Last updated: Sun 5 Apr 2015, 4:48 PM

Speaking to Khaleej Times, Abdul Jaleel Mahdi, Deputy Director of Criminal Investigation Department of Dubai Police, said one of the impounded ships, belonging to a Korean shipping company, was released after payment of huge compensation to the FLAG company whose cables were reportedly damaged.

However, the second ship, which belongs to an Iraqi company, is still in the custody of Dubai Police and the Coast Guards, a police source said, adding that two sailors of the Iraqi ship who were on board the vessel were arrested and will be referred to the Dubai Public Prosecution next week.

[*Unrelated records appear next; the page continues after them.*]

-- ==== Sys2Proof/Machine/Home.lean ====
section
/-! DEFINITION. The home of a line: requests of peers and of the host, one at a time for each line (R244, R245,
R350, R380, R384, R386, R430). -/
namespace Sys2Proof.Machine

/-! ## Answers -/

/-- Sends DATA with the line's bytes as the home reads them (R195, R384). -/
def Work.sendData (w : Work) (p tag line : Nat) : Work :=
  let bad := (w.badLine line).isSome
  let w := if bad then w.noteUpset line else w
  w.post { plainMsg .data p tag (line % 2 ^ 42) with poison := bad, data := w.bytes (line * 128) 128 } line

/-- Sends ACK (R386). -/
def Work.sendAck (w : Work) (p tag line : Nat) : Work := w.post (plainMsg .ack p tag (line % 2 ^ 42)) line

/-- The state lets its party write: E and M (R244, R386). -/
def writerState (st : Nat) : Bool := st == 1 || st == 2

/-- The home writes its line's state and party, which makes the line dirty (R244, R245); the copy of the other die goes where
a peer may write (R246). -/
def Work.setOwner (w : Work) (line st party : Nat) : Work :=
  let m := metaWith (w.homeMeta line) st party
  let w := w.putMeta line (if writerState st then m &&& 0x9FFF#16 else m)
  { w with dev := (if writerState st then w.dev.dropCopy line else w.dev).dirtyL2 line }

/-- An error-log record of the link (R386, R388): level 5, kind 1; its port is free. -/
def Work.logLink (w : Work) (pa : Nat) : Work :=
  let n := w.dev.fresh
  let w := { w with dev := { w.dev with fresh := n + 1 } }
  w.errLog 5 1 (Config.freeChoice n % 24) 0 pa 0 0

/-! ## Who may hold a line -/

/-- The coherence scope of the page of an address is DOMAIN (R350). -/
def Work.pageScope (w : Work) (pa : Nat) : Bool := w.onPage pa (·.domain)

/-- The line may be granted to peers (R243, R350, R380): a page of region 0 outside the host window whose coherence
scope is DOMAIN; a line that a peer holds or shares is on such a page. -/
def Work.grants (w : Work) (line : Nat) : Bool :=
  let pa := line * 128
  regionOf pa == 0 && !w.inWindow line && (metaState (w.homeMeta line) != 0 || w.pageScope pa)

/-- The metadata names `p` as M or O holder (R386). -/
def Work.holdsDirty (w : Work) (line p : Nat) : Bool :=
  let m := w.homeMeta line
  (metaState m == 2 || metaState m == 5) && metaParty m == p

/-- A request that its sender's own M or O state forbids (R430): DATA from DRAM with poison, state I, a record. -/
def Work.badRequest (w : Work) (line p tag : Nat) : Work :=
  (((w.setPoison line true).setOwner line 0 0).logLink (line * 128)).sendData p tag line

/-! ## Requests that are served at once -/

/-- RD_S at a line whose state allows it now (R386, R430): no message waits. DEDUCED, log entry 28: of the fields of
R384 the source ID is the one that can tell a holder for whom FWD_S asks, so it names the requester. -/
def Work.serveRdS (w : Work) (line p tag : Nat) : Work :=
  let m := w.homeMeta line
  let q := metaParty m
  let w := w.homeL2 line .plain
  match metaState m with
  | 0 => (w.setOwner line 1 p).sendData p tag line
  | 3 =>
    if q = p then w.sendData p tag line
    else (w.setOwner line 4 (groupOf q ||| groupOf p)).sendData p tag line
  | 4 => (w.setOwner line 4 (q ||| groupOf p)).sendData p tag line
  | st =>
    if q = p then (if st = 1 then w.sendData p tag line else w.badRequest line p tag)
    else
      let w := w.post { plainMsg .fwdS q tag (line % 2 ^ 42) with src := p } 0
      w.setOwner line 5 q

/-- WB (R386): the data of the M or O holder is written and the state becomes I; any other is discarded with a
record. -/
def Work.serveWb (w : Work) (line p tag : Nat) (data : List Byte) (poisoned : Bool) : Work :=
  if w.holdsDirty line p then
    let cells := (data.take 128).zipIdx.map fun x => ((line * 128 + x.2, x.1) : Host.Cell)
    ((w.performBytes line cells poisoned 0).setOwner line 0 0).sendAck p tag line
  else (w.logLink (line * 128)).sendAck p tag line

/-! ## Requests that wait for holders -/

/-- The bytes that a mask names, as cells of a line (R384, R386). -/
def maskedCells (line mask : Nat) (data : List Byte) : List Host.Cell :=
  (data.take 128).zipIdx.filterMap fun x =>
    if mask.testBit x.2 then some (line * 128 + x.2, x.1) else none

/-- The answer to an atomic of a peer: the old value, or poison (R384, R386). -/
def Work.sendOld (w : Work) (p tag line : Nat) (old : Option Nat) : Work :=
  w.post { plainMsg .atomRsp p tag (line % 2 ^ 42) with
    poison := old.isNone, data := natLe 8 (old.getD 0) ++ natLe 8 0 } line

/-- Performs an ATOM of a peer at its home (R281, R384). -/
def Work.serveAtom (w : Work) (line p tag op : Nat) (wide : Bool) (offset : Nat) (operand expected : Word)
    (poisoned : Bool) : Work :=
  let n := if wide then 64 else 32
  let f := if wide then Fmt.double else Fmt.single
  let x : AtomArg := { bits := operand.toNat % 2 ^ n, poison := poisoned }
  let ((old, _), w) := w.atomHere (line * 128 + offset % 128) n op f x (expected.toNat % 2 ^ n) .off
  let w := if old.isNone then w.noteUpset line else w
  (w.setOwner line 0 0).sendOld p tag line old

/-- The transaction answers nobody outside: one of this device, or of a line of another home. -/
def TxnKind.isLocal (k : TxnKind) : Bool :=
  match k with
  | .giveUp .. | .local_ => true
  | .rdS .. | .rdX .. | .wb .. | .ucRd .. | .ucWr .. | .atom .. | .hostRead | .hostWrite _ => false

/-- Where a holder gives a line up (R386): DATA with its copy for RECALL, INV_ACK for INV. -/
def Work.giveUp (w : Work) (line home tag : Nat) (pull : Bool) : Work :=
  let l := w.dev.link
  let away : List HeldLine := l.held.filter fun h => !(peerPa h.home h.line == line * 128)
  let w' := { w with dev := { w.dev with link := { l with held := away } } }
  match l.held.find? fun h => peerPa h.home h.line == line * 128 with
  | some h =>
    if pull then
      w'.post { plainMsg .data home tag h.line with poison := h.poison, data := h.data } h.line
    else w'.post (plainMsg .invAck home tag h.line) h.line
  | none => w'.post (plainMsg .invAck home tag (peerLine (line * 128))) (peerLine (line * 128))

/-- Serves a transaction whose line no peer holds in the way any more (R245, R386). -/
def Work.finishTxn (w : Work) (t : Txn) : Work :=
  let w := if t.kind.isLocal then w else w.homeL2 t.line .plain
  match t.kind with
  | .rdS p tag => w.serveRdS t.line p tag
  | .rdX p tag => (w.setOwner t.line 2 p).sendData p tag t.line
  | .wb p tag data bad => w.serveWb t.line p tag data bad
  | .ucRd p tag => w.sendData p tag t.line
  | .ucWr p tag mask data bad =>
    let cells := maskedCells t.line mask data
    ((if cells = [] then w else w.performBytes t.line cells bad 0).setOwner t.line 0 0).sendAck p tag t.line
  | .atom p tag op wide offset operand expected bad =>
    w.serveAtom t.line p tag op wide offset operand expected bad
  | .hostRead => { w with dev := w.dev.useDrop t.line }
  | .hostWrite cells => if cells = [] then w else (w.performBytes t.line cells false 0).setOwner t.line 0 0
  | .giveUp home tag pull => w.giveUp t.line home tag pull
  | .local_ => w

/-- A transaction writes its line (R245, R386). -/
def TxnKind.writes (k : TxnKind) : Bool :=
  match k with
  | .ucWr .. | .atom .. | .hostWrite _ | .rdX .. => true
  | .rdS .. | .wb .. | .ucRd .. | .hostRead | .giveUp .. | .local_ => false

/-- A transaction comes from a peer or this device, so that the host must drop its copy before a write
(R380). -/
def TxnKind.snoops (k : TxnKind) : Bool :=
  match k with
  | .ucWr .. | .atom .. | .wb .. => true
  | .rdS .. | .rdX .. | .ucRd .. | .hostRead | .hostWrite _ | .giveUp .. | .local_ => false

/-- A write-back, which the move of a page waits for (R286). -/
def TxnKind.isWb (k : TxnKind) : Bool :=
  match k with
  | .wb .. => true
  | .rdS .. | .rdX .. | .ucRd .. | .ucWr .. | .atom .. | .hostRead | .hostWrite _ | .giveUp .. | .local_ => false

/-- A line that no transaction, copy to a spare, move of its page or host copy blocks; the host is asked to drop its copy
(R240, R245, R286, R380). -/
def Work.lineFree (w : Work) (t : Txn) : Bool × Work :=
  if w.dev.link.txns.any (·.line == t.line) || w.onCopying t.line || (w.dev.stalled t.line && !t.kind.isWb) then (false, w)
  else if t.kind.snoops && !w.hostFree t.line then (false, w.snoopHost t.line)
  else (true, w)

/-- Recalls or invalidates what stands in the way, then serves (R245). -/
def Work.serveAfter (w : Work) (t : Txn) (write : Bool) : Work :=
  if w.remotes t.line write = [] then w.finishTxn t else w.startTxn t.line write t.kind

/-- A page whose scope grants nothing serves a reader uncached (R350). -/
def Work.serveUncached (w : Work) (line p tag : Nat) : Work :=
  w.serveAfter { line := line, kind := .ucRd p tag, tag := 0, awaiting := [], wbFrom := none } false

/-- Serves a request at a free line: at once, or once the holders that stand in its way have answered (R245, R386,
R430). -/
def Work.serve (w : Work) (t : Txn) : Work :=
  match t.kind with
  | .rdS p tag =>
    if w.grants t.line then w.serveRdS t.line p tag else w.serveUncached t.line p tag
  | .rdX p tag =>
    let m := w.homeMeta t.line
    if !w.grants t.line then w.serveUncached t.line p tag
    else if metaParty m = p && (metaState m == 1 || metaState m == 3) then
      (w.setOwner t.line 2 p).sendData p tag t.line
    else if w.holdsDirty t.line p then w.badRequest t.line p tag
    else w.serveAfter t true
  | .wb p tag data bad => w.serveWb t.line p tag data bad
  | k => w.serveAfter t k.writes

/-- Serves the queued requests whose lines are free, in arrival order for each line (R245), at the home that the line has
now (R286). -/
def Work.serveEach (w : Work) (ts : List Txn) (kept : List Txn) : Work :=
  match ts with
  | [] => { w with dev := { w.dev with link := { w.dev.link with queued := kept } } }
  | t :: r =>
    let t := { t with line := lineOf (w.redirect (t.line * 128)) }
    if kept.any (·.line == t.line) then w.serveEach r (kept ++ [t])
    else
      let (ok, w) := w.lineFree t
      if ok then (w.serve t).serveEach r kept else w.serveEach r (kept ++ [t])

def Work.serveQueued (w : Work) : Work :=
  if w.dev.link.queued = [] then w else w.serveEach w.dev.link.queued []

/-- A request arrives at its line's home, which a forwarding page has moved (R245, R286); it comes after this device's own
accesses of the clock. -/
def Work.request (w : Work) (line : Nat) (k : TxnKind) : Work :=
  let t : Txn := { line := lineOf (w.redirect (line * 128)), kind := k, tag := 0, awaiting := [], wbFrom := none }
  ({ w with dev := { w.dev with late := true, link :=
      { w.dev.link with queued := w.dev.link.queued ++ [t] } } }).serveQueued

/-! ## Answers of holders -/

/-- The line after its holders have let go: I (R245). -/
def Work.clearOwner (w : Work) (line : Nat) : Work :=
  if regionOf (line * 128) = 3 || metaState (w.homeMeta line) = 0 then w else w.setOwner line 0 0

/-- A party of a transaction has answered; with the last one the transaction is served, and what waits behind it
(R245). -/
def Work.answered (w : Work) (t : Txn) (p : Nat) : Work :=
  let rest := t.awaiting.filter (· != p)
  let l := w.dev.link
  if rest = [] then
    let w := { w with dev := { w.dev with link := { l with txns := l.txns.filter (· != t) } } }
    ((w.clearOwner t.line).finishTxn t).serveQueued
  else
    let put (x : Txn) : Txn :=
      if x = t then { t with awaiting := rest, wbFrom := if t.wbFrom = some p then none else t.wbFrom } else x
    { w with dev := { w.dev with link := { l with txns := l.txns.map put } } }

/-- The pending transaction that awaits `p` under a tag. -/
def Dev.txnOf (d : Dev) (p tag : Nat) : Option Txn :=
  d.link.txns.find? fun t => t.tag == tag && t.awaiting.contains p

/-- The request of this device that a tag names (R386). -/
def Dev.reqOf (d : Dev) (p tag : Nat) : Option Req :=
  d.link.reqs.find? fun r => r.tag == tag && r.peer == p && r.answer.isNone

/-- A request is complete: a write, and an atomic whose value neither an instruction nor a merge waits for, is forgotten;
any other keeps its answer. -/
def Dev.complete (d : Dev) (r : Req) (bs : List Byte) (bad : Bool) : Dev :=
  let l := d.link
  if r.kind = .write || (r.kind = .atomic && r.elem.isNone && r.expect.isNone) then
    { d with link := { l with reqs := l.reqs.filter (· != r) } }
  else
    { d with link := { l with reqs := l.reqs.map fun x =>
        if x = r then { r with answer := some (bs, bad) } else x } }

/-- The old value of an atomic stands in the low 8 bytes (R384). -/
def Work.takeDone (w : Work) (p tag : Nat) (bs : List Byte) (bad : Bool) : Work :=
  match w.dev.reqOf p tag with
  | some r => { w with dev := w.dev.complete r bs bad }
  | none => w

/-- DATA (R386): for a recall the home writes the line; for a read of this device it is the answer. -/
def Work.takeData (w : Work) (p tag : Nat) (bs : List Byte) (bad : Bool) : Work :=
  match w.dev.txnOf p tag with
  | none => w.takeDone p tag bs bad
  | some t =>
    let st := metaState (w.homeMeta t.line)
    let w := if heldState st && regionOf (t.line * 128) != 3 then
        let cells := (bs.take 128).zipIdx.map fun x => ((t.line * 128 + x.2, x.1) : Host.Cell)
        if cells = [] then w else w.performBytes t.line cells bad 0
      else w
    w.answered t p

/-- INV_ACK (R386): where the home awaited the data of an M or O holder, it waits for that holder's WB. -/
def Work.takeInvAck (w : Work) (p tag : Nat) : Work :=
  match w.dev.txnOf p tag with
  | some t =>
    if regionOf (t.line * 128) != 3 && w.holdsDirty t.line p then
      let put (x : Txn) : Txn := if x = t then { t with wbFrom := some p } else x
      { w with dev := { w.dev with link := { w.dev.link with txns := w.dev.link.txns.map put } } }
    else w.answered t p
  | none =>
    match w.dev.reqOf p tag with
    | some r =>
      if r.kind = .recall && w.holdsDirty r.line p then w else { w with dev := w.dev.complete r [] false }
    | none => w

/-- WB at a line with a pending transaction (R386): it crosses the home's RECALL. -/
def Work.crossWb (w : Work) (t : Txn) (p tag : Nat) (data : List Byte) (bad : Bool) : Work :=
  let w := w.serveWb t.line p tag data bad
  match w.dev.link.txns.find? (· == t) with
  | some t => if t.wbFrom = some p then w.answered t p else w
  | none => w

/-- WB arrives (R385, R386): it waits for no transaction; a COPYX that recalls the line takes it too. -/
def Work.takeWb (w : Work) (line p tag : Nat) (data : List Byte) (bad : Bool) : Work :=
  let line := lineOf (w.redirect (line * 128))
  let w := match w.dev.link.txns.find? (·.line == line) with
    | some t => w.crossWb t p tag data bad
    | none => w.request line (.wb p tag data bad)
  match w.dev.link.reqs.find? fun r => r.kind == .recall && r.line == line && r.peer == p && r.answer.isNone with
  | some r => { w with dev := w.dev.complete r [] false }
  | none => w

end Sys2Proof.Machine
end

In February, Internet services across India and parts of the UAE were disrupted for two weeks because of damage to the undersea fibre optic cables off the northern coast of Egypt. Four undersea communications network cables were damaged in January this year. The first two damaged cables affected Internet services in India, Pakistan, Egypt, Qatar, Saudi Arabia, UAE, Kuwait and Bahrain. The third lay between the UAE and Oman, while the fourth one linked Qatar and the UAE. The action was taken after the telecom operator, M. Ambare Company, disclosed that following satellite images of the ship movements around the area where the undersea cable damage took place between the UAE and Oman was due to anchoring of the ships. The Korean and Iraqi ships were impounded on February 19 when they entered Dubai territorial waters. The Korean ship had hit the Internet cables located at a distance of around 27 miles from Dubai, while the Iraqi vessel damaged the cables 25 miles from Dubai shores.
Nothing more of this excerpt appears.